Jaret and Harris (2022) argue that the
reported “shocked quartz” imagery/criteria are not convincing
as presented, and that the PGE (platinum-group elements) case is not adequately
demonstrated (including concerns that the dataset is limited
and that the analytical approach they describe as used by
Bunch et al. is inadequate for low-level PGE confirmation).
They also emphasize that, in archaeological debris, human
ceramic/metallurgical technologies can generate high
temperatures and materials that complicate “impact-like”
signals.
That leaves a set of observations that
Jaret and Harris (2022)
did not contest, as these lie outside the
mineralogic and geochemical issues they
addressed. Among the remaining undisputed
observations are a stratigraphy documenting a
city-ending MB II fiery destruction layer,
reported or interpreted shearing and
levelling of the Middle Bronze Age palace to
foundation level, radiocarbon placement
around ~1650 BCE, and the reported
directional patterning in the debris.
Additional observations include a
post-destruction, multi-site
occupational hiatus in the kikkar, along
with the suggestion that the surrounding
kikkar experienced hypersalinity after the
event.
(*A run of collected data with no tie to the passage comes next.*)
/-- Start the migration of a page in tier 2 or 3 to tier 1: a frame under R317 row 1, MOTION, and the
requests for its bytes (R323). None when no frame can be taken. -/
def startMigration (k : Nat) (forWrite : Bool) (s : State) : Option State :=
  match SMap.lookup s.ptu.pages k with
  | none => none
  | some p =>
    match p.far, s.takeFrame (keyPart k) 1 with
    | some r, some f =>
      let full := !s.farWritten r
      let x : Xfer := ⟨.toLocal, f, forWrite, r, if full then List.range 16 else [], [], [], none⟩
      let s := s.modPage k fun p => { p with motion := true }
      let s := { s with ptu := { s.ptu with xfers := SMap.put s.ptu.xfers k x } }
      some (if full || r.host then s else sendPieces 5 r none s)
    | _, _ => none

/-- The page's eviction is in progress. -/
def State.leaving (s : State) (k : Nat) : Bool := ((SMap.lookup s.ptu.xfers k).map (·.kind)) == some .evict

/-- An eviction ends before its copy is made: the frame stays. -/
def endEvictPage (k : Nat) (s : State) : State :=
  ({ s with ptu := { s.ptu with xfers := SMap.del s.ptu.xfers k } } : State).modPage k fun p => { p with motion := false }

/-- An eviction in progress is cancelled: the copy made so far is discarded and the frame stays (R320). -/
def cancelEvict (k : Nat) (s : State) : State :=
  if s.leaving k then (endEvictPage k s).ptuCtr fun c => Ctrs.sat c 16 1 else s

/-- A write waits for a page that is being copied to tier 1: no far copy is kept (R323). -/
def noteWrite (k : Nat) (write : Bool) (s : State) : State :=
  if write then { s with ptu := { s.ptu with xfers := SMap.upd s.ptu.xfers k fun x => { x with forWrite := true } } } else s

/-- Free a page's frame after its copy stands elsewhere (R319): its granule reads as zero again when it is
mapped next. -/
def freeEvicted (k : Nat) (r : FarRef) (s : State) : State :=
  match SMap.lookup s.ptu.pages k with
  | none => s
  | some p =>
    let f := p.frame
    let s := s.modPage k fun p =>
      { p with tier := if r.host then 3 else 2, far := some r, farcopy := false, motion := false, frame := 0 }
    (releaseFrames f 1 s).ptuCtr fun c => Ctrs.sat c 15 1

/-- The causes of R332, by index. -/
abbrev StallCause := Nat

namespace Stall
abbrev frame : StallCause := 0
abbrev motion : StallCause := 1
abbrev migrate : StallCause := 2
abbrev far : StallCause := 3
abbrev host : StallCause := 4
abbrev reclaim : StallCause := 5
abbrev lost : StallCause := 6
end Stall

/-- No link reaches a lender, or the lender was lost and the herd has not been rewound since (R334). -/
def State.lenderGone (s : State) (r : FarRef) : Bool :=
  !r.host && ((s.linkSet (s.lenderPos r.who)).isEmpty || s.ptu.lostLenders.contains r.who)

/-- How an access to a VA is served. -/
inductive Access where
  | go (l : Loc)
  | wait (c : StallCause)
  | unmapped
  deriving DecidableEq, Repr

/-- The cause under which a page in MOTION, or its transfer, holds an access: its own when the access started the
transfer (R324, R332). -/
def State.motionCause (s : State) (k : Nat) (p : Page) (own : Bool) : StallCause :=
  match p.far with
  | some r =>
    if !r.host && s.reclaiming r.who r.window then Stall.reclaim
    else if !own then Stall.motion
    else if r.host then (if s.hif.pcieWidth = 0 then Stall.host else Stall.migrate)
    else
      if s.lenderGone r then Stall.lost
      else if (s.linkSet (s.lenderPos r.who)).any fun l => !(SMap.getD (s.link l).queues 3 []).isEmpty then Stall.far
      else if (SMap.lookup s.ptu.xfers k).isSome then Stall.migrate
      else Stall.motion
  | none => Stall.motion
In other words, even if the “cosmic”
interpretation is rejected, a high-energy, high-heat destruction
episode and a major discontinuity in
occupation remain as the core archaeological
phenomena requiring explanation.
One high-temperature scenario was not considered by
Bunch et al. (2021): ignition or explosion of
natural gases.
Hydrocarbon seepage, gas reservoirs, and combustible gases are
well documented in the Dead Sea basin, where tectonic activity
along the Dead Sea Transform can release pressurized fluids and
gases to the surface. Studies of the region report methane-rich
gas fields, asphalt seeps, and hydrocarbon inclusions associated
with active faults and rift-related structures, indicating that
combustible gases are present and can migrate upward during
tectonic activity.
The reported presence of
diamond-like carbon in the destruction layer by
Bunch et al. (2021:11-13) is also
consistent with this type of scenario.
Although such carbon nanostructures have been
used as indicators of impact events, they are
also known to form in hydrocarbon deposits
and coal, and can be produced by the
pyrolysis of carbon-rich materials during
high-temperature events. Their occurrence at
Tall el-Hammam therefore does not uniquely
indicate a cosmic airburst as it is also
compatible with combustion or explosion of
hydrocarbon-rich gases.
Geological research in the western Dead Sea area suggests that
earthquakes may trigger hydrothermal or gas-driven explosions,
with expelled hydrocarbons and
hydrogen sulfide igniting at the
surface and producing fires and
brecciation. Such processes have
been proposed as natural mechanisms for earthquake-related fires
in the region and are supported by evidence for hydrocarbon-rich
fluids, gas seepage, and
combustion features in Dead Sea rift
rocks. See, for example,
Gilat and Vol (2015) and
Sokol et al. (2012).
Bunch et al. (2021:9–10)
report that no evidence of military activity
was identified at the site during Middle
Bronze II, noting that “not a single arrow
point or sling stone has been uncovered.”
They also observed that no evidence of
military activity was found in the
contemporary destruction layers at nearby
Jericho and
Tall Nimrin.
Bunch et al. (2021)'s article
was retracted by the journal’s editors in 2025
(nature.com). The retraction notice
records that roughly half of the authors disagree with the
retraction, the others did not respond to the
correspondence about it, and the lead author
(Ted E. Bunch)
was, unfortunately, deceased when the retraction occurred.